Nearly one in five of our young people is now without a job. The pity—and, I hope, the shame—of this Government is that they preferred giving tax cuts of £42,500 to the very richest in our society to giving a job guarantee to the young and long-term unemployed. Do the coalition partners truly believe that the families of this country would rather see bankers keep their exorbitant bonuses than see their children assured of quality training and serious jobs?
I am listening carefully to what the hon. Gentleman is saying. He should at least give the Government credit for abolishing national insurance contributions for employers who hire people aged under 21, to give young people a chance on the jobs ladder. That has brought youth unemployment down.

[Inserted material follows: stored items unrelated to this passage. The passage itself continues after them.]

-- ==== Sys2Proof/Machine/Boot.lean ====
section
/-! DEFINITION. The module's input (20_module_electrical), boot, the configuration image, fuses, measurement, attestation
and the flash (15_startup_trust). -/

namespace Sys2Proof.Machine

/-! ### The 54 V input (R487 to R489, R498, R500) -/

/-- The module with power gone (or come): fuses, flash and the level of PRST_N stay. -/
def unpowered (s : State) (step : InputStep) : State :=
  let s := flashCut s
  { State.reset with
    pending := s.pending, wire := s.wire, freeCount := s.freeCount, input := step,
    boot := { State.reset.boot with fuses := s.boot.fuses, flash := s.boot.flash, prstLow := s.boot.prstLow } }

/-- PRECHARGE_START: P54 rises above 20 V (Table 20-4, step 1). -/
def execPrechargeStart (s : State) : Host.Outcome State Fault Refusal :=
  .next (if s.input = .off then { s with input := .charging } else s)

/-- PRECHARGE_ABORT: P54 falls below 20 V while the capacitance charges. -/
def execPrechargeAbort (s : State) : Host.Outcome State Fault Refusal :=
  .next (if s.input = .charging then { s with input := .off } else s)

/-- INPUT_GOOD: the main switch closes, the power-on source asserts and boot starts at step 1 (R489, R402); the
always-on domain runs. -/
def execInputGood (s : State) : Host.Outcome State Fault Refusal :=
  if s.input = .charging then
    let s := unpowered s .on
    let s := setRaw s 0xE0000100 (bit32 31 true)
    let s := domSet s domAlways { Dom.off with pwr := .on, clkGood := true }
    .next { s with boot := { s.boot with step := .strap } }
  else .next s

/-- UNDER_VOLTAGE: the main switch opens (R487, R489). -/
def execUnderVoltage (s : State) : Host.Outcome State Fault Refusal :=
  .next (if s.input = .on then unpowered s .off else s)

/-- OVER_VOLTAGE: the main switch opens (R487, R489). -/
def execOverVoltage (s : State) : Host.Outcome State Fault Refusal :=
  .next (if s.input = .on then unpowered s .off else s)

/-- EXTRACTION: a power-off when the main contacts break (R500). -/
def execExtraction (s : State) : Host.Outcome State Fault Refusal := .next (unpowered s .off)

/-- COOLANT_CUT: in thermal hold the module opens its switch and stays off (R498). -/
def execCoolantCut (s : State) : Host.Outcome State Fault Refusal :=
  .next (if thermalHold s && s.input = .on then unpowered s .cut else s)

/-- P54_FALLS_BELOW_20V: after a coolant cut the module may start again (R498); a charging input starts over. -/
def execP54FallsBelow20v (s : State) : Host.Outcome State Fault Refusal :=
  .next (if s.input = .cut || s.input = .charging then { s with input := .off } else s)

/-! ### SC_BOOT (Table 15-13) and failures -/

def scBoot : Nat := 0xD0000000
def setScBoot (s : State) (hi lo v : Nat) : State := setRaw s scBoot (setField (rawReg s scBoot) hi lo v)

/-- The slot being read or run: 1 is recovery. -/
def bootSlot (s : State) : Nat := field (rawReg s scBoot) 27 27

/-- The choice of the strap (R377). -/
def strapChoice (s : State) : Nat := field (rawReg s 0x4) 15 10 / 4

/-- Record a failing check of the slot. -/
def recordFail (s : State) (code : Nat) : State :=
  if bootSlot s = 0 then setScBoot s 19 16 code else setScBoot s 15 12 code

/-- BOOT_FAIL (Table 15-2, step 10). -/
def bootFail (s : State) : State :=
  let s := setScBoot s 31 28 0xF
  { s with boot := { s.boot with step := .failed } }

/-- A failed slot (Table 15-2, step 9): the recovery slot next when the strap asked for the normal one. -/
def slotFail (s : State) (code : Nat) : State :=
  let s := recordFail s code
  if bootSlot s = 0 ∧ strapChoice s < 8 then setScBoot (setScBoot s 26 26 1) 27 27 1 else bootFail s

/-! ### Measurement (R391) -/

/-- Add an entry to the chain. -/
def measure (s : State) (kind : Nat) (digest : List Byte) : State :=
  { s with boot := { s.boot with chain := s.boot.chain ++ [(kind, digest)] } }

/-- M after the entries (R391). -/
def chainValue (entries : List (Nat × List Byte)) : List Byte :=
  entries.foldl (fun m e => sha384 (m ++ leBytes 4 e.1 ++ e.2)) (List.replicate 48 0#8)

/-! ### STRAP_READ (R377, R379, R388) -/

/-- Insert into an ascending list. -/
def sortInsert (n : Nat) : List Nat → List Nat
  | [] => [n]
  | m :: ms => if n ≤ m then n :: m :: ms else m :: sortInsert n ms

/-- The median of 16 codes: the lower of the two middle ones (assumption 22). -/
def medianCode (codes : List Nat) : Nat := (codes.foldl (fun acc c => sortInsert c acc) []).getD (codes.length / 2 - 1) 0

/-- SYS_STRAP after the conversions (Table 15-12). -/
def strapWord (codes : List Nat) : Word :=
  let c := medianCode codes % 64
  bit32 31 (codes.any (fun k => decide (k / 4 ≠ c / 4))) ||| at32 10 c ||| at32 0 (c / 4)

/-- Apply the retirement records of the fuses (R388, R460). -/
def applyFuses (s : State) : State :=
  let s := s.boot.fuses.cores.foldl (fun s nn => s.modCore (Fin.ofNat 64 nn) (fun c => { c with retired := true })) s
  { s with frames := s.boot.fuses.frames.foldl (fun m f => Sparse.set 0 m f 99) s.frames,
           rowsUsed := s.boot.fuses.rows.foldl (fun m r => Sparse.modify 0 m (r / 256) (fun n => n + 1)) s.rowsUsed,
           lanesUsed := s.boot.fuses.lanes.foldl (fun m l => Sparse.modify 0 m (l / 1024) (fun n => n + 1)) s.lanesUsed }

/-- STRAP_READ: the strap is latched, the fuses are sensed, and boot goes on to step 4 (Table 15-2, steps 2 to 4). -/
def execStrapRead (codes : List Nat) (repairOk : Bool) (s : State) : Host.Outcome State Fault Refusal :=
  if s.boot.step = .strap then
    let s := setRaw s 0x4 (strapWord codes)
    let choice := strapChoice s
    let s := setScBoot s 27 27 (choice / 8)
    if repairOk then
      let s := applyFuses s
      let s := measure (measure (measure s 1 Config.romDigest) 2 (Config.fuseDigest s.boot.fuses.svn s.boot.fuses.rsaRevoked s.boot.fuses.slhRevoked)) 3 (sha384 [BitVec.ofNat 8 choice])
      .next { s with boot := { s.boot with step := .shelf } }
    else .next (bootFail (recordFail s 10))
  else .next s

/-! ### UPPER_SHELF_TRAINED (Table 15-2, step 4) -/

/-- The channel groups are up. -/
def shelfUp (s : State) : State :=
  let s := setRaw s 0xE000010C (bit32 31 true)
  let s := (List.range 4).foldl (fun s g =>
    releaseDomain (domSet (setRaw s (0x90000100 + 0x40 * g)
      (setField (setField (rawReg s (0x90000100 + 0x40 * g)) 31 30 2) 29 21 0x1FF)) (domGroup g)
      { Dom.off with pwr := .on, clkGood := true }) (domGroup g)) s
  (List.range 36).foldl (fun s c =>
    setRaw s (0x90001000 + 0x40 * c) (setField (rawReg s (0x90001000 + 0x40 * c)) 31 30 2)) s

/-- UPPER_SHELF_TRAINED: step 4 ends, once PRST_N and the watchdog have let go (R380, R490). -/
def execUpperShelfTrained (ok : Bool) (s : State) : Host.Outcome State Fault Refusal :=
  if s.boot.step = .shelf ∧ s.boot.prstLow = false ∧ s.boot.wdHeld = false then
    if ok then
      let s := setScBoot (shelfUp s) 27 27 (strapChoice s / 8)
      .next { s with boot := { s.boot with step := .image } }
    else .next (bootFail (recordFail (setScBoot s 27 27 (strapChoice s / 8)) 11))
  else .next s

/-! ### The image (R382 to R386) -/

/-- Bytes of the slot being read; erased flash reads 0xFF (assumption 23). -/
def slotBytes (s : State) (ofs n : Nat) : List Byte :=
  Sparse.getRun 0xFF#8 s.boot.flash (bootSlot s * 0x2000000 + ofs) n

def slotNum (s : State) (ofs n : Nat) : Nat := leNat (slotBytes s ofs n)

/-- The header fields of Table 15-3. -/
structure ImageHeader where
  sigOfs : Nat
  part : Nat
  minStep : Nat
  svn : Nat
  recOfs : Nat
  recLen : Nat
  fwOfs : Nat
  fwLen : Nat
  rsaSlot : Nat
  slhSlot : Nat
  deriving DecidableEq, Repr

def imageHeader (s : State) : ImageHeader :=
  { sigOfs := slotNum s 8 4, part := slotNum s 12 2, minStep := slotNum s 14 1, svn := slotNum s 15 1,
    recOfs := slotNum s 16 4, recLen := slotNum s 20 4, fwOfs := slotNum s 24 4, fwLen := slotNum s 28 4,
    rsaSlot := slotNum s 36 1, slhSlot := slotNum s 37 1 }

/-- Two areas do not overlap. -/
def apart (a n b m : Nat) : Bool := decide (n = 0) || decide (m = 0) || decide (a + n ≤ b) || decide (b + m ≤ a)

/-- BAD_LAYOUT does not hold (Table 15-4). -/
def layoutFits (h : ImageHeader) : Bool :=
  let slot := 0x2000000
  decide (h.sigOfs % 64 = 0) && decide (h.recOfs % 8 = 0) && decide (h.fwOfs % 64 = 0) &&
  decide (h.sigOfs + 17048 ≤ slot) && decide (h.recOfs + h.recLen ≤ slot) && decide (h.fwOfs + h.fwLen ≤ slot) &&
  apart 0 64 h.recOfs h.recLen && apart 0 64 h.fwOfs h.fwLen && apart 0 64 h.sigOfs 17048 &&
  apart h.recOfs h.recLen h.fwOfs h.fwLen && apart h.recOfs h.recLen h.sigOfs 17048 &&
  apart h.fwOfs h.fwLen h.sigOfs 17048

The hon. Gentleman has made a reasonable point. It would be a very strange Budget if all its measures were objectionable to the Opposition. My purpose is to flag up the areas of disagreement, and the areas that I believe will pose serious problems to the economy in the future.
The reality for my working constituents is that they are earning less, and earning less in jobs that are less secure. As their real wages have fallen, they have had to rely all the more on housing benefit. That is why the welfare bill under this Government is rising rather than falling. More people are having to claim housing benefit because their wages have simply failed to keep pace with inflation. No wonder the Government are spending £13 billion more on welfare than the Labour Government did in 2010, and no wonder they are spending £30 billion more than the Chancellor himself predicted in 2010. Is it not incredible that a coalition Government who came to power saying that borrowing was the problem have borrowed more in three years than the Labour Government did in the 13 years during which they were in office?
People do not forget that it was this Government and this Chancellor who said that they would balance the books by 2015. Now, in the Budget, the Chancellor has had to admit that in 2015 there will be a £75 billion deficit, and that, in addition, he will be borrowing £190 billion more than the amount promised in 2010.
The Government need to answer the single question that should be asked about all Budgets. Cui bono? Who benefits? We are asking about more than mere distribution. We are asking about fairness, about equality and about justice. On that question, the Government have failed.